I add this posting in honor of my parents, both of whom have passed on: my father Clarence Stolt and my mother Carol Stolt, who penned the following words in August of 1976.


          Since the death of my husband two months ago I have frequently been asked by relatives and friends, “How are you doing?” I usually respond “Pretty good” as I find it very difficult to state verbally the depth of feelings I do have. But the other day when I was thinking certain thoughts I decided I should put them down on paper.
 
            How deep a wound can grief cause before it starts to heal?  How long must I wake in the morning with that hurt feeling in the pit of my stomach – the feeling one has when you leave for your first day of school, or the day you begin a new job.

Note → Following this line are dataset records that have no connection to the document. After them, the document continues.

/-! ## Registers -/

@[simp] theorem Regs.setFull_s_s (r : Regs) (b : Bool) (i : BitVec 5) : (r.setFull b (.s i)).s = r.s := rfl
@[simp] theorem Regs.setFull_s_a (r : Regs) (b : Bool) (i : BitVec 5) : (r.setFull b (.s i)).a = r.a := rfl
@[simp] theorem Regs.setFull_s_v (r : Regs) (b : Bool) (i : BitVec 5) : (r.setFull b (.s i)).v = r.v := rfl
@[simp] theorem Regs.setFull_s_m (r : Regs) (b : Bool) (i : BitVec 5) : (r.setFull b (.s i)).m = r.m := rfl
@[simp] theorem Regs.setFull_s_p (r : Regs) (b : Bool) (i : BitVec 5) : (r.setFull b (.s i)).p = r.p := rfl
@[simp] theorem Regs.setFull_s_t (r : Regs) (b : Bool) (i : BitVec 5) : (r.setFull b (.s i)).t = r.t := rfl
@[simp] theorem Regs.setFull_s_k (r : Regs) (b : Bool) (i : BitVec 5) : (r.setFull b (.s i)).k = r.k := rfl
@[simp] theorem Regs.setFull_s_q (r : Regs) (b : Bool) (i : BitVec 5) : (r.setFull b (.s i)).q = r.q := rfl
@[simp] theorem Regs.setFull_s_sFull (r : Regs) (b : Bool) (i : BitVec 5) : (r.setFull b (.s i)).sFull = putBit r.sFull i.toNat b := rfl
@[simp] theorem Regs.setFull_s_aFull (r : Regs) (b : Bool) (i : BitVec 5) : (r.setFull b (.s i)).aFull = r.aFull := rfl
@[simp] theorem Regs.setFull_s_vFull (r : Regs) (b : Bool) (i : BitVec 5) : (r.setFull b (.s i)).vFull = r.vFull := rfl
@[simp] theorem Regs.setFull_s_tFull (r : Regs) (b : Bool) (i : BitVec 5) : (r.setFull b (.s i)).tFull = r.tFull := rfl
@[simp] theorem Regs.setFull_s_kFull (r : Regs) (b : Bool) (i : BitVec 5) : (r.setFull b (.s i)).kFull = r.kFull := rfl
@[simp] theorem Regs.setFull_s_aFault (r : Regs) (b : Bool) (i : BitVec 5) : (r.setFull b (.s i)).aFault = r.aFault := rfl
@[simp] theorem Regs.setFull_a_s (r : Regs) (b : Bool) (i : BitVec 5) : (r.setFull b (.a i)).s = r.s := rfl
@[simp] theorem Regs.setFull_a_a (r : Regs) (b : Bool) (i : BitVec 5) : (r.setFull b (.a i)).a = r.a := rfl
@[simp] theorem Regs.setFull_a_v (r : Regs) (b : Bool) (i : BitVec 5) : (r.setFull b (.a i)).v = r.v := rfl
@[simp] theorem Regs.setFull_a_m (r : Regs) (b : Bool) (i : BitVec 5) : (r.setFull b (.a i)).m = r.m := rfl
@[simp] theorem Regs.setFull_a_p (r : Regs) (b : Bool) (i : BitVec 5) : (r.setFull b (.a i)).p = r.p := rfl
@[simp] theorem Regs.setFull_a_t (r : Regs) (b : Bool) (i : BitVec 5) : (r.setFull b (.a i)).t = r.t := rfl
@[simp] theorem Regs.setFull_a_k (r : Regs) (b : Bool) (i : BitVec 5) : (r.setFull b (.a i)).k = r.k := rfl
@[simp] theorem Regs.setFull_a_q (r : Regs) (b : Bool) (i : BitVec 5) : (r.setFull b (.a i)).q = r.q := rfl
@[simp] theorem Regs.setFull_a_sFull (r : Regs) (b : Bool) (i : BitVec 5) : (r.setFull b (.a i)).sFull = r.sFull := rfl
@[simp] theorem Regs.setFull_a_aFull (r : Regs) (b : Bool) (i : BitVec 5) : (r.setFull b (.a i)).aFull = putBit r.aFull i.toNat b := rfl
@[simp] theorem Regs.setFull_a_vFull (r : Regs) (b : Bool) (i : BitVec 5) : (r.setFull b (.a i)).vFull = r.vFull := rfl
@[simp] theorem Regs.setFull_a_tFull (r : Regs) (b : Bool) (i : BitVec 5) : (r.setFull b (.a i)).tFull = r.tFull := rfl
@[simp] theorem Regs.setFull_a_kFull (r : Regs) (b : Bool) (i : BitVec 5) : (r.setFull b (.a i)).kFull = r.kFull := rfl
@[simp] theorem Regs.setFull_a_aFault (r : Regs) (b : Bool) (i : BitVec 5) : (r.setFull b (.a i)).aFault = r.aFault := rfl
@[simp] theorem Regs.setFull_v_s (r : Regs) (b : Bool) (i : BitVec 6) : (r.setFull b (.v i)).s = r.s := rfl
@[simp] theorem Regs.setFull_v_a (r : Regs) (b : Bool) (i : BitVec 6) : (r.setFull b (.v i)).a = r.a := rfl
@[simp] theorem Regs.setFull_v_v (r : Regs) (b : Bool) (i : BitVec 6) : (r.setFull b (.v i)).v = r.v := rfl
@[simp] theorem Regs.setFull_v_m (r : Regs) (b : Bool) (i : BitVec 6) : (r.setFull b (.v i)).m = r.m := rfl
@[simp] theorem Regs.setFull_v_p (r : Regs) (b : Bool) (i : BitVec 6) : (r.setFull b (.v i)).p = r.p := rfl
@[simp] theorem Regs.setFull_v_t (r : Regs) (b : Bool) (i : BitVec 6) : (r.setFull b (.v i)).t = r.t := rfl
@[simp] theorem Regs.setFull_v_k (r : Regs) (b : Bool) (i : BitVec 6) : (r.setFull b (.v i)).k = r.k := rfl
@[simp] theorem Regs.setFull_v_q (r : Regs) (b : Bool) (i : BitVec 6) : (r.setFull b (.v i)).q = r.q := rfl
@[simp] theorem Regs.setFull_v_sFull (r : Regs) (b : Bool) (i : BitVec 6) : (r.setFull b (.v i)).sFull = r.sFull := rfl
@[simp] theorem Regs.setFull_v_aFull (r : Regs) (b : Bool) (i : BitVec 6) : (r.setFull b (.v i)).aFull = r.aFull := rfl
@[simp] theorem Regs.setFull_v_vFull (r : Regs) (b : Bool) (i : BitVec 6) : (r.setFull b (.v i)).vFull = putBit r.vFull i.toNat b := rfl
@[simp] theorem Regs.setFull_v_tFull (r : Regs) (b : Bool) (i : BitVec 6) : (r.setFull b (.v i)).tFull = r.tFull := rfl
@[simp] theorem Regs.setFull_v_kFull (r : Regs) (b : Bool) (i : BitVec 6) : (r.setFull b (.v i)).kFull = r.kFull := rfl
@[simp] theorem Regs.setFull_v_aFault (r : Regs) (b : Bool) (i : BitVec 6) : (r.setFull b (.v i)).aFault = r.aFault := rfl
@[simp] theorem Regs.setFull_t_s (r : Regs) (b : Bool) (i : BitVec 4) : (r.setFull b (.t i)).s = r.s := rfl
@[simp] theorem Regs.setFull_t_a (r : Regs) (b : Bool) (i : BitVec 4) : (r.setFull b (.t i)).a = r.a := rfl
@[simp] theorem Regs.setFull_t_v (r : Regs) (b : Bool) (i : BitVec 4) : (r.setFull b (.t i)).v = r.v := rfl
@[simp] theorem Regs.setFull_t_m (r : Regs) (b : Bool) (i : BitVec 4) : (r.setFull b (.t i)).m = r.m := rfl
@[simp] theorem Regs.setFull_t_p (r : Regs) (b : Bool) (i : BitVec 4) : (r.setFull b (.t i)).p = r.p := rfl
@[simp] theorem Regs.setFull_t_t (r : Regs) (b : Bool) (i : BitVec 4) : (r.setFull b (.t i)).t = r.t := rfl
@[simp] theorem Regs.setFull_t_k (r : Regs) (b : Bool) (i : BitVec 4) : (r.setFull b (.t i)).k = r.k := rfl
@[simp] theorem Regs.setFull_t_q (r : Regs) (b : Bool) (i : BitVec 4) : (r.setFull b (.t i)).q = r.q := rfl
@[simp] theorem Regs.setFull_t_sFull (r : Regs) (b : Bool) (i : BitVec 4) : (r.setFull b (.t i)).sFull = r.sFull := rfl
@[simp] theorem Regs.setFull_t_aFull (r : Regs) (b : Bool) (i : BitVec 4) : (r.setFull b (.t i)).aFull = r.aFull := rfl
@[simp] theorem Regs.setFull_t_vFull (r : Regs) (b : Bool) (i : BitVec 4) : (r.setFull b (.t i)).vFull = r.vFull := rfl
@[simp] theorem Regs.setFull_t_tFull (r : Regs) (b : Bool) (i : BitVec 4) : (r.setFull b (.t i)).tFull = putBit r.tFull i.toNat b := rfl
@[simp] theorem Regs.setFull_t_kFull (r : Regs) (b : Bool) (i : BitVec 4) : (r.setFull b (.t i)).kFull = r.kFull := rfl
@[simp] theorem Regs.setFull_t_aFault (r : Regs) (b : Bool) (i : BitVec 4) : (r.setFull b (.t i)).aFault = r.aFault := rfl
@[simp] theorem Regs.setFull_k_s (r : Regs) (b : Bool) (i : BitVec 3) : (r.setFull b (.k i)).s = r.s := rfl
@[simp] theorem Regs.setFull_k_a (r : Regs) (b : Bool) (i : BitVec 3) : (r.setFull b (.k i)).a = r.a := rfl
@[simp] theorem Regs.setFull_k_v (r : Regs) (b : Bool) (i : BitVec 3) : (r.setFull b (.k i)).v = r.v := rfl
@[simp] theorem Regs.setFull_k_m (r : Regs) (b : Bool) (i : BitVec 3) : (r.setFull b (.k i)).m = r.m := rfl
@[simp] theorem Regs.setFull_k_p (r : Regs) (b : Bool) (i : BitVec 3) : (r.setFull b (.k i)).p = r.p := rfl
@[simp] theorem Regs.setFull_k_t (r : Regs) (b : Bool) (i : BitVec 3) : (r.setFull b (.k i)).t = r.t := rfl
@[simp] theorem Regs.setFull_k_k (r : Regs) (b : Bool) (i : BitVec 3) : (r.setFull b (.k i)).k = r.k := rfl
@[simp] theorem Regs.setFull_k_q (r : Regs) (b : Bool) (i : BitVec 3) : (r.setFull b (.k i)).q = r.q := rfl
@[simp] theorem Regs.setFull_k_sFull (r : Regs) (b : Bool) (i : BitVec 3) : (r.setFull b (.k i)).sFull = r.sFull := rfl
@[simp] theorem Regs.setFull_k_aFull (r : Regs) (b : Bool) (i : BitVec 3) : (r.setFull b (.k i)).aFull = r.aFull := rfl
@[simp] theorem Regs.setFull_k_vFull (r : Regs) (b : Bool) (i : BitVec 3) : (r.setFull b (.k i)).vFull = r.vFull := rfl
@[simp] theorem Regs.setFull_k_tFull (r : Regs) (b : Bool) (i : BitVec 3) : (r.setFull b (.k i)).tFull = r.tFull := rfl
@[simp] theorem Regs.setFull_k_kFull (r : Regs) (b : Bool) (i : BitVec 3) : (r.setFull b (.k i)).kFull = putBit r.kFull i.toNat b := rfl
@[simp] theorem Regs.setFull_k_aFault (r : Regs) (b : Bool) (i : BitVec 3) : (r.setFull b (.k i)).aFault = r.aFault := rfl
@[simp] theorem Regs.setFull_m_s (r : Regs) (b : Bool) (i : BitVec 3) : (r.setFull b (.m i)).s = r.s := rfl
@[simp] theorem Regs.setFull_m_a (r : Regs) (b : Bool) (i : BitVec 3) : (r.setFull b (.m i)).a = r.a := rfl
@[simp] theorem Regs.setFull_m_v (r : Regs) (b : Bool) (i : BitVec 3) : (r.setFull b (.m i)).v = r.v := rfl
@[simp] theorem Regs.setFull_m_m (r : Regs) (b : Bool) (i : BitVec 3) : (r.setFull b (.m i)).m = r.m := rfl
@[simp] theorem Regs.setFull_m_p (r : Regs) (b : Bool) (i : BitVec 3) : (r.setFull b (.m i)).p = r.p := rfl
@[simp] theorem Regs.setFull_m_t (r : Regs) (b : Bool) (i : BitVec 3) : (r.setFull b (.m i)).t = r.t := rfl
@[simp] theorem Regs.setFull_m_k (r : Regs) (b : Bool) (i : BitVec 3) : (r.setFull b (.m i)).k = r.k := rfl
@[simp] theorem Regs.setFull_m_q (r : Regs) (b : Bool) (i : BitVec 3) : (r.setFull b (.m i)).q = r.q := rfl
@[simp] theorem Regs.setFull_m_sFull (r : Regs) (b : Bool) (i : BitVec 3) : (r.setFull b (.m i)).sFull = r.sFull := rfl
@[simp] theorem Regs.setFull_m_aFull (r : Regs) (b : Bool) (i : BitVec 3) : (r.setFull b (.m i)).aFull = r.aFull := rfl
@[simp] theorem Regs.setFull_m_vFull (r : Regs) (b : Bool) (i : BitVec 3) : (r.setFull b (.m i)).vFull = r.vFull := rfl
@[simp] theorem Regs.setFull_m_tFull (r : Regs) (b : Bool) (i : BitVec 3) : (r.setFull b (.m i)).tFull = r.tFull := rfl
@[simp] theorem Regs.setFull_m_kFull (r : Regs) (b : Bool) (i : BitVec 3) : (r.setFull b (.m i)).kFull = r.kFull := rfl
@[simp] theorem Regs.setFull_m_aFault (r : Regs) (b : Bool) (i : BitVec 3) : (r.setFull b (.m i)).aFault = r.aFault := rfl
@[simp] theorem Regs.setFull_p_s (r : Regs) (b : Bool) (i : BitVec 3) : (r.setFull b (.p i)).s = r.s := rfl
@[simp] theorem Regs.setFull_p_a (r : Regs) (b : Bool) (i : BitVec 3) : (r.setFull b (.p i)).a = r.a := rfl
@[simp] theorem Regs.setFull_p_v (r : Regs) (b : Bool) (i : BitVec 3) : (r.setFull b (.p i)).v = r.v := rfl
@[simp] theorem Regs.setFull_p_m (r : Regs) (b : Bool) (i : BitVec 3) : (r.setFull b (.p i)).m = r.m := rfl
@[simp] theorem Regs.setFull_p_p (r : Regs) (b : Bool) (i : BitVec 3) : (r.setFull b (.p i)).p = r.p := rfl
@[simp] theorem Regs.setFull_p_t (r : Regs) (b : Bool) (i : BitVec 3) : (r.setFull b (.p i)).t = r.t := rfl
@[simp] theorem Regs.setFull_p_k (r : Regs) (b : Bool) (i : BitVec 3) : (r.setFull b (.p i)).k = r.k := rfl
@[simp] theorem Regs.setFull_p_q (r : Regs) (b : Bool) (i : BitVec 3) : (r.setFull b (.p i)).q = r.q := rfl
@[simp] theorem Regs.setFull_p_sFull (r : Regs) (b : Bool) (i : BitVec 3) : (r.setFull b (.p i)).sFull = r.sFull := rfl
@[simp] theorem Regs.setFull_p_aFull (r : Regs) (b : Bool) (i : BitVec 3) : (r.setFull b (.p i)).aFull = r.aFull := rfl
@[simp] theorem Regs.setFull_p_vFull (r : Regs) (b : Bool) (i : BitVec 3) : (r.setFull b (.p i)).vFull = r.vFull := rfl
@[simp] theorem Regs.setFull_p_tFull (r : Regs) (b : Bool) (i : BitVec 3) : (r.setFull b (.p i)).tFull = r.tFull := rfl
@[simp] theorem Regs.setFull_p_kFull (r : Regs) (b : Bool) (i : BitVec 3) : (r.setFull b (.p i)).kFull = r.kFull := rfl
@[simp] theorem Regs.setFull_p_aFault (r : Regs) (b : Bool) (i : BitVec 3) : (r.setFull b (.p i)).aFault = r.aFault := rfl

end Sys2Proof.Machine
end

It’s the feeling of quivering uncertainty inside which you try to cover up on the outside.
 
            I think to myself, “How could I have better prepared myself for this?” or “What could I have done beforehand to ease the hurt and help the pain?” There is no way one can realize the effect of the death of a loved one until it actually happens to you.
 
            At first there is the excitement of having relatives and friends there to support and help with the many funeral plans which need to be made. This occupies your mind almost totally at first. After the funeral is all over there is a great need to be alone just to catch your breath. Then the legal matters, which must be attended to keep you busy, and your mind is focused on what must be done first. Finally things settle down and minute by minute, hour by hour, day by day, grief starts seeping in to your heart and your soul.  When you are busy with family and friends the pain and fear can be shoved to the back of your mind. But in those odd, fragmented moments when time suddenly catches up with you, those precious memories keep crowding in to your mind, and nothing will blot them out.
 
 
             It is hard to know what things my jog the mind and cause the tears to flow. It hits as suddenly as an attack of indigestion. It can be triggered by the refrain of a Guy Lombardo tune, the sight of a beautiful sunset, the sound of a friend’s voice, finding an old letter tucked away in a drawer, finding the old fishing shirt he wouldn’t let you throw away, even seeing the tomato plants he nurtured in the back yard. That’s when the grief rips at the very core of your being, and you wonder if life is ever going to be good again.
 
           Grief is a slow process. There must be time for tears and sadness before our hearts can begin to heal. There will always be a corner of your heart which will hold the hurt no matter how many days, weeks and years pass.
 
           After the initial phase of grief, as days and months go by, a new kind of emotion takes over – the kind of feeling that makes you feel warm inside when you remember something he said, an old habit that was as much a part of him as his voice, the way he laughed at a joke, or the nice things that people remember about him. When this takes place you are turning the corner and have conquered the hardest part of it.
 
            Grief can send you in to the darkest pit of agony, from which you may never quite return, or it can take you down a tenuous, frightening path for a while. When you get to a point when you tell yourself – and show the world – that you will no longer be the victim of death, then it all turns to that feeling of gracious thankfulness that you did know and love this person for the time you did; that you are blessed to have three wonderful children who are a part of him that lives on. Then you feel strong enough to face the future, knowing he would be proud of you and would say, in that inimitable way of his, “I knew you could do it, Mama.”